Он задумался. Она еще раз медленно повторила, но уже слыша свои собственные слова, так, как будто она бог и может дать и разрешить все:
— Что? Вы? Хотите?
Он признался, что забыл.
— Ну, вспомните, — говорит Тулупова.
— Сейчас, — говорит он.
— Маша, молодой человек забыл, что ему надо взять у нас, — объясняет ситуацию Людмила, и все повторяется.
Теперь Маша спрашивала: что вы хотите? Он не помнит.
— Вы вернитесь туда, — посоветовала Тулупова, — где были, и вспомните, что вам преподаватель велел взять в библиотеке. Это какой-то концерт? Автор на букву …
Буква опять застыла в воздухе. И надолго.
Шло время, так, что слышно было движение стрелок на всех часах и везде.
Тулупова, чтобы не выглядеть богом, добавила два слова к прозвучавшему “что вы хотите…”:
— Что, вы, хотите… в нашей… библиотеке?
Зазвонил телефон.

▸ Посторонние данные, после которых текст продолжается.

-- ==== Sys2Proof/Machine/Jobs.lean ====
section
/-!
DEFINITION. Machine/Jobs.lean: the job scheduler: descriptor fetch, fences, modules, presents, the start of compute
jobs, watchdogs and completion (R290 to R301, R310, R314 to R319, R324, R327; R197).
-/
namespace Sys2Proof.Machine

/-! Descriptor fetch (R290 to R294, R384). -/

/-- Byte o of a descriptor. -/
def dByte (d : List Nat) (o : Nat) : Nat := d.getD o 0

/-- n bytes from offset o are 0. -/
def dZero (d : List Nat) (o n : Nat) : Bool := bytesAt d o n == 0

/-- The opcodes each ring accepts for job descriptors (R292). -/
def opcodeOk (q op : Nat) : Bool :=
  op == 0 || (q == 0 && op == 1) || (q == 1 && op == 2) || (q == 2 && 0x20 ≤ op && op ≤ 0x23) || (q == 3 && op == 0x41)

/-- The reserved bytes of a form's body are 0 (R302, R310, R312 to R315). -/
def bodyZero (d : List Nat) : Bool :=
  match dByte d 0 with
  | 0x00 => dZero d 32 32
  | 0x01 => dZero d 60 4
  | 0x02 => dZero d 35 1 && dZero d 56 8
  | 0x20 => dZero d 60 4
  | 0x21 => dZero d 56 8
  | 0x22 => dZero d 46 18
  | 0x23 => dZero d 34 30
  | 0x41 => dZero d 36 4 && dZero d 56 8
  | _ => true

/-- Class of a descriptor (R291). -/
def dClass (d : List Nat) : Nat := dByte d 2 % 4

/-- Every field that must be 0 is 0 (R290, R291). -/
def fieldsZero (d : List Nat) : Bool :=
  dByte d 2 / 64 == 0 && (bit (dByte d 2) 4 || dZero d 8 8) && (bit (dByte d 2) 5 || dZero d 16 8) &&
    (if dClass d = 1 then dByte d 28 / 16 == 0 else dZero d 24 5) && dZero d 29 3 && bodyZero d

/-- The class is one the ring set may not use (R293, R320, R328, R427). -/
def classBad (s : State) (rs cls : Nat) : Bool :=
  if rs = 64 then false
  else if rs = 65 then cls == 0
  else cls == 0 || decide (cls < s.pf .sched (Reg.SCHED_FUNC_LIMIT + 4 * rs) 1 0)

/-- A fence index that is used is out of the table (R293, R295). -/
def fenceBad (d entry : List Nat) : Bool :=
  let n := bytesAt entry 32 2
  (bit (dByte d 2) 4 && decide (n ≤ bytesAt d 8 2 % 4096)) || (bit (dByte d 2) 5 && decide (n ≤ bytesAt d 16 2 % 4096))

/-- The lowest cause code among the checks that a job descriptor fails (R293, R384); no context entry is `none`. -/
def fetchCause (s : State) (rs q : Nat) (d : List Nat) (entry : Option (List Nat)) : Option Nat :=
  let e := entry.getD []
  let failed : List (Nat × Bool) :=
    [(1, !opcodeOk q (dByte d 0)), (2, classBad s rs (dClass d)), (3, !fieldsZero d),
     (4, entry.isNone || !bit (bytesAt e 0 8) 0), (5, fenceBad d e), (6, dClass d == 1 && 11 < dByte d 28 % 16)]
  (failed.find? (·.2)).map (·.1)

/-- Read the context entry that CTX names; none where it names none (R295). -/
def ctxRead (s : State) (rs c : Nat) : State × Except AccErr (Option (List Nat)) :=
  if 15 < c then (s, .ok none)
  else match ringRead s rs (rs == 64) 3 (ctxEntryAddr s rs c) 64 with
    | (s, .error e) => (s, .error e)
    | (s, .ok b) => (s, .ok (some b))

/-- A function is at its slot cap (R294). -/
def atCap (s : State) (rs : Nat) : Bool :=
  rs < 64 && decide (s.pf .sched Reg.SCHED_FUNC_JOB_CAP 9 0 ≤ ((jobsIn s).filter (fun e => e.2.rs == rs)).length)

/-- The lowest free slot a class may use: 960 to 1023 serve only SAFE and DEADLINE (R294). -/
def freeSlot (s : State) (cls : Nat) : Option Nat :=
  (List.range (if cls ≤ 1 then 1024 else 960)).find? (fun i => (s.job i).isNone)

/-- The modes in which jobs run. -/
def jobsMode (s : State) : Bool :=
  match s.mode.mode with
  | .legacy | .native | .degraded => !loadIsShed s
  | _ => false

/-- The ring set's own unit can fetch: the function exists and is neither frozen, freezing nor in reset (R391, R394),
Heartwood is not in a restart (R437), and some shared core is in service. -/
def ringSetLive (s : State) (rs : Nat) : Bool :=
  if rs < 64 then funcExists s rs && !funcFrozen s rs && !funcResetting s rs && !(s.ring rs).freezing
  else if rs = 64 then s.surv.hwLoaded && !restarting s
  else (List.range 8).any (fun c => !isHwCore s c && !coreFenced s c)

/-- An SQ fetches: enabled, not stopped, not empty, with a completion ring that takes records (R385, R388). -/
def sqFetches (s : State) (rs q : Nat) : Bool :=
  jobsMode s && s.ready .sched && s.enabled .sched && ringSetLive s rs && ringOn s rs q && !ringStopped s rs q &&
    ringHead s rs q != ringTail s rs q && cqTakes s rs

/-- HEAD moves past the entry it names. -/
def headNext (s : State) (rs q : Nat) : State := setRingF s rs q rHead 11 0 ((ringHead s rs q + 1) % ringSize s rs q)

Маша взяла трубку:
— Вас, Людмила Ивановна.
— Да. Аркадий. Да.
Раппопорт позвонил сказать, хотя и приезжал для этого, чтобы в удобный для нее день она пришла к нему домой и познакомилась с мамой, ведь они будут скоро справлять Новый год. С мамой он уже обо всем договорился, но заволновался и забыл пригласить.
— Ничего, — отвечала Тулупова. — Сегодня день, когда все все забывают.

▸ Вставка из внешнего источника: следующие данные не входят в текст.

/-- What the geometry phase has gathered: primitives, the next number, state blocks, modules, and whether a shader
stores outside the attachments. -/
structure Geo where
  prims : List Prim := []
  num : Nat := 0
  states : Assoc (List Nat) := []
  mods : Assoc (List Nat) := []
  stores : Bool := false
  nvary : Nat := 0

/-- Take up a module by its handle; a free handle, or an entry that is missing or of another stage, is NO_MODULE
(R316). -/
def takeModule (s : State) (j : Job) (g : Geo) (h e stage : Nat) : Except JErr (Geo × List Nat × ShEntry) :=
  let known := aget [] g.mods h
  let b := if known = [] then moduleOf s j.rs h else some known
  match b, entryOf b e stage with
  | some b, some x => .ok ({ g with mods := aset [] g.mods h b, stores := g.stores || x.stores }, b, x)
  | _, _ => .error (.noModule, h)

/-- The state block of a draw, read once (R305, R308). -/
def takeBlock (s : State) (j : Job) (g : Geo) (n : Nat) : State × Except JErr (Geo × List Nat) :=
  let known := aget [] g.states n
  if known ≠ [] then (s, .ok (g, known))
  else
    jThen (jBytes s j frontAgent (bytesAt j.body 8 8 + 160 * n) 160) (fun s b =>
      if blockOk b then (s, .ok ({ g with states := aset [] g.states n b }, b)) else (s, .error (.badState, 0)))

/-! Vertex fetch (R255, R256, R306, R307). -/

/-- Bytes of an attribute format (R306). -/
def attrBytes (f : Nat) : Nat :=
  match f with | 1 => 4 | 2 => 8 | 3 => 12 | 4 => 16 | 5 => 4 | 6 => 8 | 7 => 4 | _ => 16

/-- The four components of an attribute from its bytes; missing ones read 0, a missing fourth 1 (R256, R306). -/
def attrWords (f : Nat) (b : List Nat) : List Nat :=
  let w (i : Nat) : Nat := bytesAt b (4 * i) 4
  match f with
  | 1 => [w 0, 0, 0, fOne]
  | 2 => [w 0, w 1, 0, fOne]
  | 3 => [w 0, w 1, w 2, fOne]
  | 5 => (List.range 4).map (fun i => fOfUnorm 8 (bytesAt b i 1))
  | 6 => (List.range 4).map (fun i => fOfHalf (bytesAt b (2 * i) 2))
  | 7 => [w 0, 0, 0, 1]
  | _ => [w 0, w 1, w 2, w 3]

/-- The components of an attribute whose read lies beyond its buffer (R256). -/
def attrAbsent (f : Nat) : List Nat := [0, 0, 0, if f = 7 ∨ f = 8 then 1 else fOne]

/-- The vertex input block keeps to R306. -/
def vinputOk (b : List Nat) : Bool :=
  bytesAt b 0 1 ≤ 8 && bytesAt b 1 1 ≤ 16 &&
    (List.range (bytesAt b 0 1)).all (fun k => bytesAt b (16 + 16 * k + 14) 1 ≤ 1 && dZero b (16 + 16 * k + 15) 1) &&
    (List.range (bytesAt b 1 1)).all (fun a =>
      let o := 144 + 8 * a
      bytesAt b (o + 1) 1 < bytesAt b 0 1 && 1 ≤ bytesAt b (o + 2) 1 && bytesAt b (o + 2) 1 ≤ 8 && dZero b (o + 3) 1)

/-- One attribute of a vertex: its location and components. -/
def readAttr (s : State) (j : Job) (b : List Nat) (vertex inst a : Nat) : State × Except JErr (List Nat) :=
  let o := 144 + 8 * a
  let k := 16 + 16 * bytesAt b (o + 1) 1
  let f := bytesAt b (o + 2) 1
  let idx := if bytesAt b (k + 14) 1 = 1 then inst else vertex
  let off := bytesAt b (k + 12) 2 * idx + bytesAt b (o + 4) 4
  let loc := bytesAt b o 1
  if bytesAt b (k + 8) 4 < off + attrBytes f then (s, .ok (loc :: attrAbsent f))
  else jThen (jBytes s j frontAgent (bytesAt b k 8 + off) (attrBytes f)) (fun s d => (s, .ok (loc :: attrWords f d)))

/-- Index n of a draw's index buffer; beyond the buffer it is 0 (R255, R256). -/
def readIndex (s : State) (j : Job) (d : List Nat) (n : Nat) : State × Except JErr Nat :=
  let fmt := bytesAt d 1 1
  let size := 2 * fmt
  let off := size * (bytesAt d 12 4 + n)
  if fmt = 0 then (s, .ok (bytesAt d 12 4 + n))
  else if bytesAt d 24 4 < off + size then (s, .ok 0)
  else jThen (jBytes s j frontAgent (bytesAt d 16 8 + off) size) (fun s b => (s, .ok (ofLeBytes b)))

/-- An index that ends a strip or fan (R255). -/
def isRestart (d : List Nat) (block : List Nat) (i : Nat) : Bool :=
  let t := bytesAt d 0 1
  bit (bytesAt block 24 4) 4 && (t == 2 || t == 4 || t == 5) && bytesAt d 1 1 != 0 && i == 2 ^ (16 * bytesAt d 1 1) - 1

/-- What one draw works with. -/
structure DrawSt where
  d : List Nat
  block : List Nat
  vin : List Nat
  vs : List Nat
  x : ShEntry

/-- One vertex: fetched and shaded (R255, R256). Its outputs are position, point size, eight clip distances and the
varyings. -/
def shadeVertex (s : State) (j : Job) (w : DrawSt) (index inst : Nat) : State × Except JErr Vtx :=
  let v := (index + bytesAt w.d 28 4) % 2 ^ 32
  jThen (jMap (fun s a => readAttr s j w.vin v inst a) (List.range (bytesAt w.vin 1 1)) s) (fun s attrs =>
    let env : ShEnv := ⟨j, bayAgent ((baysIn s).headD 0), bytesAt w.block 8 8⟩
    jThen (runShader s env w.vs (bytesAt w.block 2 1) ([v, inst] ++ attrs.flatten)) (fun s out =>
      let word (i : Nat) : Nat := out.getD i 0 % 2 ^ 32
      (s, .ok ⟨(List.range 4).map word, (List.range w.x.varyings).map (fun i => word (13 + i)),
        (List.range 8).map (fun i => word (5 + i)), word 4⟩)))

/-- Vertex n of an instance; none where the index restarts. -/
def drawVertex (s : State) (j : Job) (w : DrawSt) (inst n : Nat) : State × Except JErr (Option Vtx) :=
  jThen (readIndex s j w.d n) (fun s i =>
    if isRestart w.d w.block i then (s, .ok none)
    else jThen (shadeVertex s j w i inst) (fun s v => (s, .ok (some v))))

/-- The runs of vertices between restarts. -/
def runs : List (Option Vtx) → List Vtx → List (List Vtx)
  | [], acc => [acc]
  | none :: r, acc => acc :: runs r []
  | some v :: r, acc => runs r (acc ++ [v])

/-- The primitives of a run of vertices, by topology (R255). -/
def assemble (topo : Nat) (vs : List Vtx) : List (List Vtx) :=
  let n := vs.length
  let pick (is : List Nat) : List Vtx := is.filterMap (fun i => vs[i]?)
  match topo with
  | 0 => (List.range n).map (fun i => pick [i])
  | 1 => (List.range (n / 2)).map (fun i => pick [2 * i, 2 * i + 1])
  | 2 => (List.range (n - 1)).map (fun i => pick [i, i + 1])
  | 3 => (List.range (n / 3)).map (fun i => pick [3 * i, 3 * i + 1, 3 * i + 2])
  | 4 => (List.range (n - 2)).map (fun i => if i % 2 = 0 then pick [i, i + 1, i + 2] else pick [i + 1, i, i + 2])
  | _ => (List.range (n - 2)).map (fun i => pick [i + 1, i + 2, 0])

/-! Clipping (R257, R258). -/

/-- Normalised coordinate at which the window coordinate reaches an edge of the guard band (R257). -/
def guardEdge (edge x w : Nat) : Nat := fSub (fDiv (fSub edge x) (fDiv w 0x40000000)) fOne

/-- Component c of a vertex's position. -/
def Vtx.p (v : Vtx) (c : Nat) : Nat := v.pos.getD c 0

/-- The planes of R257 in their order, each as its distance. -/
def clipPlanes (block : List Nat) : List (Vtx → Nat) :=
  let w (o : Nat) : Nat := bytesAt block o 4
  let gl := guardEdge fM16384 (w 32) (w 40)
  let gr := guardEdge f16384 (w 32) (w 40)
  let gt := guardEdge fM16384 (w 36) (w 44)
  let gb := guardEdge f16384 (w 36) (w 44)
  let clamp := bit (w 24) 3
  [fun v => fSub (v.p 3) 0x33800000] ++
    (if clamp then [] else [fun v => v.p 2, fun v => fSub (v.p 3) (v.p 2)]) ++
    [fun v => fSub (v.p 0) (fMul gl (v.p 3)), fun v => fSub (fMul gr (v.p 3)) (v.p 0),
     fun v => fSub (v.p 1) (fMul gt (v.p 3)), fun v => fSub (fMul gb (v.p 3)) (v.p 1)] ++
    (keysWhere 8 (fun k => bit (w 24) (8 + k))).map (fun k => fun v => v.clip.getD k 0)

/-- A distance counts as inside: d ≥ 0. -/
def isInside (d : Nat) : Bool := fLe 0 d

/-- The cut point of an edge from v0, inside, to v1 (R258). -/
def cutPoint (plane : Vtx → Nat) (v0 v1 : Vtx) : Vtx :=
  let d0 := plane v0
  let t := fDiv d0 (fSub d0 (plane v1))
  let mix (a b : List Nat) : List Nat := List.zipWith (fun x y => fAdd x (fMul t (fSub y x))) a b
  { v0 with pos := mix v0.pos v1.pos, vary := mix v0.vary v1.vary, clip := mix v0.clip v1.clip }

/-- The part of an edge from a to b that a plane leaves: a where it is inside, and the cut point where the edge
crosses. -/
def clipEdge (plane : Vtx → Nat) (a b : Vtx) : List Vtx :=
  match isInside (plane a), isInside (plane b) with
  | true, true => [a]
  | true, false => [a, cutPoint plane a b]
  | false, true => [cutPoint plane b a]
  | false, false => []

/-- A polygon cut by one plane. -/
def clipPoly (plane : Vtx → Nat) (vs : List Vtx) : List Vtx :=
  (List.zipWith (fun a b => clipEdge plane a b) vs (vs.drop 1 ++ vs.take 1)).flatten

/-- A line cut by one plane; its direction stays. -/
def clipLine (plane : Vtx → Nat) (vs : List Vtx) : List Vtx :=
  match vs with
  | [a, b] =>
    match isInside (plane a), isInside (plane b) with
    | true, true => [a, b]
    | true, false => [a, cutPoint plane a b]
    | false, true => [cutPoint plane b a, b]
    | false, false => []
  | _ => vs

/-- A primitive against every plane: it passes, is discarded, or is clipped in table order (R257). -/
def clipPrim (planes : List (Vtx → Nat)) (vs : List Vtx) : List Vtx :=
  if planes.all (fun d => vs.all (fun v => isInside (d v))) then vs
  else if planes.any (fun d => vs.all (fun v => !isInside (d v))) then []
  else if vs.length = 2 then planes.foldl (fun vs d => clipLine d vs) vs
  else planes.foldl (fun vs d => clipPoly d vs) vs

/-! The viewport and the emission of triangles (R259 to R264). -/

/-- A vertex in window coordinates. -/
structure WinVtx where
  x : Nat
  y : Nat
  z : Nat
  iw : Nat
  vary : List Nat

/-- The viewport transform (R259). -/
def toWindow (block : List Nat) (v : Vtx) : WinVtx :=
  let w (o : Nat) : Nat := bytesAt block o 4
  let ndc (c : Nat) : Nat := fDiv (v.p c) (v.p 3)
  let axis (base size d : Nat) : Nat := fAdd base (fMul (fAdd d fOne) (fDiv size 0x40000000))
  ⟨axis (w 32) (w 40) (ndc 0), axis (w 36) (w 44) (ndc 1),
   fAdd (w 48) (fMul (ndc 2) (fSub (w 52) (w 48))), fDiv fOne (v.p 3), v.vary⟩

/-- Snapped coordinates (R260). -/
def WinVtx.sx (v : WinVtx) : Int := fToInt v.x 256
def WinVtx.sy (v : WinVtx) : Int := fToInt v.y 256

/-- The area value of a triangle (R261). -/
def areaOf (xs ys : List Int) : Int :=
  let x (i : Nat) : Int := xs.getD i 0
  let y (i : Nat) : Int := ys.getD i 0
  (x 1 - x 0) * (y 2 - y 0) - (x 2 - x 0) * (y 1 - y 0)

/-- The factor r of the depth bias: for D24S8, and for D32F from the largest |zw| (R270). -/
def biasUnit (d24 : Bool) (zs : List Nat) : Nat :=
  if d24 then 0x33800000
  else
    let m := (zs.map fAbs).foldl (fun a b => if fLt a b then b else a) 0
    fPow2 ((max 1 (bits m 30 23) : Nat) - 127 - 23)

/-- The depth bias of a triangle (R270); its slopes are those of its plane through the snapped corners. -/
def biasOf (block : List Nat) (dsFmt : Nat) (xs ys : List Int) (zs : List Nat) : Nat :=
  if dsFmt = 0 then 0
  else
    let w (o : Nat) : Nat := bytesAt block o 4
    let z (i : Nat) : Nat := zs.getD i 0
    let dx (i k : Nat) : Nat := fOfInt (xs.getD i 0 - xs.getD k 0) (-8)
    let dy (i k : Nat) : Nat := fOfInt (ys.getD i 0 - ys.getD k 0) (-8)
    let a := fOfInt (areaOf xs ys) (-16)
    let z1 := fSub (z 1) (z 0)
    let z2 := fSub (z 2) (z 0)
    let zx := fDiv (fSub (fMul z1 (dy 2 0)) (fMul z2 (dy 1 0))) a
    let zy := fDiv (fSub (fMul z2 (dx 1 0)) (fMul z1 (dx 2 0))) a
    let v := fAdd (fMul (w 64) (biasUnit (dsFmt == 0x38) zs)) (fMul (w 68) (fMax (fAbs zx) (fAbs zy)))
    let lim := fAbs (w 72)
    if lim = 0 then v else fClamp v (fMinus lim) lim

/-- One triangle of a primitive; none where its area is 0 or, for a triangle, it is culled (R261). -/
def emitTri (block : List Nat) (st dsFmt num : Nat) (tri : Bool) (flat : List Nat) (vs : List WinVtx) : Option Prim :=
  let xs := vs.map WinVtx.sx
  let ys := vs.map WinVtx.sy
  let a := areaOf xs ys
  let r := bytesAt block 24 4
  let front : Bool := if bit r 2 then decide (a < 0) else decide (0 < a)
  if a = 0 ∨ (tri ∧ bit r (if front then 0 else 1)) then none
  else some { num := num, st := st, front := front || !tri, tri := tri, xs := xs, ys := ys, zs := vs.map (·.z),
              iw := vs.map (·.iw), vary := vs.map (·.vary), flat := flat,
              bias := biasOf block dsFmt xs ys (vs.map (·.z)) }

/-- A polygon as a fan of triangles from its first vertex (R258). -/
def fan : List WinVtx → List (List WinVtx)
  | v :: r => List.zipWith (fun a b => [v, a, b]) r (r.drop 1)
  | [] => []

/-- A corner of a line or point: a vertex moved by an offset (R264). -/
def WinVtx.move (v : WinVtx) (dx dy : Nat) : WinVtx := { v with x := fAdd v.x dx, y := fAdd v.y dy }

/-- The rectangle of a line, split from its first corner at v₀ (R264). -/
def lineTris (block : List Nat) (v0 v1 : WinVtx) : List (List WinVtx) :=
  let half := fOfInt (bits (bytesAt block 24 4) 31 16) (-9)
  let dx := fSub v1.x v0.x
  let dy := fSub v1.y v0.y
  let len := fSqrt (fAdd (fMul dx dx) (fMul dy dy))
  let nx := fMul (fDiv (fMinus dy) len) half
  let ny := fMul (fDiv dx len) half
  let c0 := v0.move nx ny
  let c1 := v1.move nx ny
  let c2 := v1.move (fMinus nx) (fMinus ny)
  let c3 := v0.move (fMinus nx) (fMinus ny)
  [[c0, c1, c2], [c0, c2, c3]]

/-- The square of a point, split from its top-left corner (R264). -/
def pointTris (v : WinVtx) (psize : Nat) : List (List WinVtx) :=
  let h := fDiv (fClamp psize fOne 0x43800000) 0x40000000
  let m := fMinus h
  [[v.move m m, v.move h m, v.move h h], [v.move m m, v.move h h, v.move m h]]

/-- The triangles of one assembled primitive (R257 to R264). -/
def primTris (block : List Nat) (st dsFmt num : Nat) (vs : List Vtx) : List Prim :=
  let flat := (vs.head?.map (·.vary)).getD []
  let psize := (vs.head?.map (·.psize)).getD 0
  let out := (clipPrim (clipPlanes block) vs).map (toWindow block)
  let tris := match vs.length, out with
    | 1, [v] => pointTris v psize
    | 2, [a, b] => lineTris block a b
    | 3, ps => fan ps
    | _, _ => []
  tris.filterMap (fun t => emitTri block st dsFmt num (vs.length == 3) flat t)

/-! The geometry phase (R253, R307, R308). -/

/-- Format of the pass's depth-stencil attachment; 0 for none. -/
def dsFormat (r : RenderSt) : Nat := ((r.atts.find? (·.ds)).map (fun a => a.surf.fmt)).getD 0

/-- The primitives of one instance. -/
def drawInstance (s : State) (j : Job) (w : DrawSt) (st : Nat) (g : Geo) (inst : Nat) : State × Except JErr Geo :=
  jThen (jMap (fun s n => drawVertex s j w inst n) (List.range (bytesAt w.d 4 4)) s) (fun s vs =>
    let ps := (runs vs []).flatMap (assemble (bytesAt w.d 0 1))
    let prims := (List.zipWith (fun n p => primTris w.block st (dsFormat j.rend) (g.num + n) p)
      (List.range ps.length) ps).flatten
    (s, .ok { g with prims := g.prims ++ prims, num := g.num + ps.length }))

/-- The shaders of a draw (R305, R316). -/
def drawShaders (s : State) (j : Job) (g : Geo) (b : List Nat) : Except JErr (Geo × List Nat × ShEntry) :=
  let fs := bytesAt b 4 2
  let g := if fs = 0xFFFF then Except.ok g
    else (takeModule s j g fs (bytesAt b 6 1) 1).map (fun x => x.1)
  match g with
  | .error e => .error e
  | .ok g => takeModule s j g (bytesAt b 0 2) (bytesAt b 2 1) 0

Через несколько минут на мобильный позвонил Хирсанов, и Тулупова, услышав его голос в трубке, почувствовала, что знала точно, наперед, что он позвонит, а за ним обязательно ее номер наберет Вольнов.
Хирсанов источал комплименты, говорил, что уезжал “по экспертной линии в регион” и не мог набрать, но в среду он будет свободен и они поедут на дачу к другу — там есть бассейн, баня — и что он отказов не принимает — надо отдыхать. Тулупова ответила, что подумает, но не обещает точно.
Когда услышала новый звонок, ей сразу захотелось сказать — “привет, Вольнов”. Она знала, что мужчины будто чувствовали соперничество, их желание пропитывало все пространство вокруг нее, но в телефоне услышала голос и милые интонации Марины Исааковны Шапиро.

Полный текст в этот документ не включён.